Consider enlisting the aid of the Department of Community Affairs (DCA) in the transition process if there are substantial problems and the developer is unresponsive or negligent. The DCA is playing an ever-increasing role in the enforcement process, and can sometimes be helpful to an association when sales are still going on by requiring the developer to meet his obligations under the development's Public Offering Statement or the transition provisions of the Condominium Act or PREDFDA regulations.
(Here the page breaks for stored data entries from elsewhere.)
-- ==== Sys2Proof/Machine/Button.lean ====
section
/-! DEFINITION. C6, the multi-click and long-press button decoder (44_button.md). -/

namespace Sys2Proof.Machine

/-- More than CLICK_GAP_MS since the last press (44_button.md R201). -/
def State.gapOver (s : State) : Bool := decide (Config.clickGapMs < elapsed s.timeMs s.bLastClick)

/-- More than LONG_PRESS_MS since the press began (44_button.md R201). -/
def State.holdOver (s : State) : Bool := decide (Config.longPressMs < elapsed s.timeMs s.bPressStart)

/-- Test (1) of `B_IDLE`: the timeout dispatch of a pending gesture (44_button.md R201). -/
def State.timeoutDispatch (s : State) : State :=
  if 0 < s.bClicks.toNat && s.gapOver then { clickDispatch s.bClicks.toNat s with bClicks := 0 } else s

/-- Test (2) of `B_IDLE`: a new press (44_button.md R201). -/
def State.newPress (s : State) : State :=
  { s with
    bClicks := satInc (if s.gapOver then 0 else s.bClicks)
    bLastClick := s.timeMs
    bPressStart := s.timeMs
    bstate := .pressed }

/-- A poll in `B_IDLE`: test (1), then test (2) (44_button.md R201). -/
def State.pollIdle (l : Bool) (s : State) : State := if l then s.timeoutDispatch else s.timeoutDispatch.newPress

/-- A poll in `B_PRESSED`: the release first, then the long press (44_button.md R201). -/
def State.pollPressed (l : Bool) (s : State) : State :=
  if l then { s with bstate := .idle }
  else if s.holdOver then { powerToggle s with bstate := .awaitRelease }
  else s

/-- A poll in `B_AWAIT_RELEASE` (44_button.md R208). -/
def State.pollAwait (l : Bool) (s : State) : State :=
  if l then { s with bClicks := 0, bstate := .idle } else s

/-- BTN_POLL `L` (44_button.md R201). -/
def execBtnPoll (l : Bool) (s : State) : Host.Outcome State Fault Refusal :=
  match s.bstate with
  | .awaitRelease => .next (s.pollAwait l)
  | .pressed => .next (s.pollPressed l)
  | .idle => .next (s.pollIdle l)
  | .reserved => .refused .bstateReserved

end Sys2Proof.Machine
end

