-- ==== Sys2Proof/Machine/Reset.lean ====
section
/-! DEFINITION. RESET (70_reset_and_hazards.md R280, R281). -/

namespace Sys2Proof.Machine

/-- Every register takes its reset value; the buffers' contents become unspecified anew; the output history stays (R280).
What H has at its ports and has still to issue is no register and stays (log 9). -/
def State.resetRegisters (a0 : Bool) (s : State) : State where
  pstate := .idle
  pn := 0
  pidx := 0
  pvf := 0
  pwlen := 0
  inBuf := []
  bassBuf := []
  midBuf := []
  lpY := 0
  vol := Config.volReset
  party := false
  isPlaying := false
  notifyArmed := false
  powerOn := Config.powerReset
  timeMs := 0
  encRun := true
  encPrevA := a0
  encLastEdge := 0
  encVol := Config.volReset
  bstate := .idle
  bClicks := 0
  bLastClick := 0
  bPressStart := 0
  dataPort := s.dataPort
  heldFrames := s.heldFrames
  heldMutes := s.heldMutes
  agenda := s.agenda
  history := s.history
  freeBuf := s.freeBuf + 1
  freePick := s.freePick

/-- RESET `a0` (70_reset_and_hazards.md R280). -/
def execReset (a0 : Bool) (s : State) : Host.Outcome State Fault Refusal := .next (s.resetRegisters a0)

end Sys2Proof.Machine
end

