-- ==== Sys2Proof/Machine/Dispatch.lean ====
section
/-! DEFINITION. One arm per instruction. -/

namespace Sys2Proof.Machine

def exec (i : Instr) (s : State) : Host.Outcome State Fault Refusal :=
  match i with
  | .frame len => Sys2Proof.Machine.execFrame len s
  | .mute => Sys2Proof.Machine.execMute s
  | .bassAck => Sys2Proof.Machine.execBassAck s
  | .midAck => Sys2Proof.Machine.execMidAck s
  | .lpfClear => Sys2Proof.Machine.execLpfClear s
  | .encStart a => Sys2Proof.Machine.execEncStart a s
  | .encStop => Sys2Proof.Machine.execEncStop s
  | .encPoll a b => Sys2Proof.Machine.execEncPoll a b s
  | .btnPoll l => Sys2Proof.Machine.execBtnPoll l s
  | .volSetAbs v => Sys2Proof.Machine.execVolSetAbs v s
  | .notifyArm => Sys2Proof.Machine.execNotifyArm s
  | .playStatus p => Sys2Proof.Machine.execPlayStatus p s
  | .tickMs d => Sys2Proof.Machine.execTickMs d s
  | .reset a0 => Sys2Proof.Machine.execReset a0 s
  | .c1Hold => Sys2Proof.Machine.execC1Hold s
  | .c1Step x => Sys2Proof.Machine.execC1Step x s
  | .c1Clear => Sys2Proof.Machine.execC1Clear s
  | .bandEval x => Sys2Proof.Machine.execBandEval x s
  | .sampleStep => Sys2Proof.Machine.execSampleStep s

end Sys2Proof.Machine
end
The Department is especially responsive to delinquencies by sponsors in their common expense payments or reserves, as well as construction defects which have the potential to seriously threaten the health, safety or welfare of the unit owners. That said, the DCA's involvement should never be assumed to be automatic, and their response has a lot to do with the nature of the complaint.

In conclusion, I have attempted to raise a number of issues that concern me about the developer-to-owners transition process in New Jersey's new developments and HOAs. Different professionals will naturally have differing opinions on the most important aspects of the process, and may feel that this list is redundant—or incomplete. What I hope to do is to provoke some thoughts about the transition process that could be vitally important to future transitions, as well as to our community associations in general.

Wendell A. Smith, Esq. is an attorney with the Woodbridge-based law firm of Greenbaum Rowe Smith & Davis.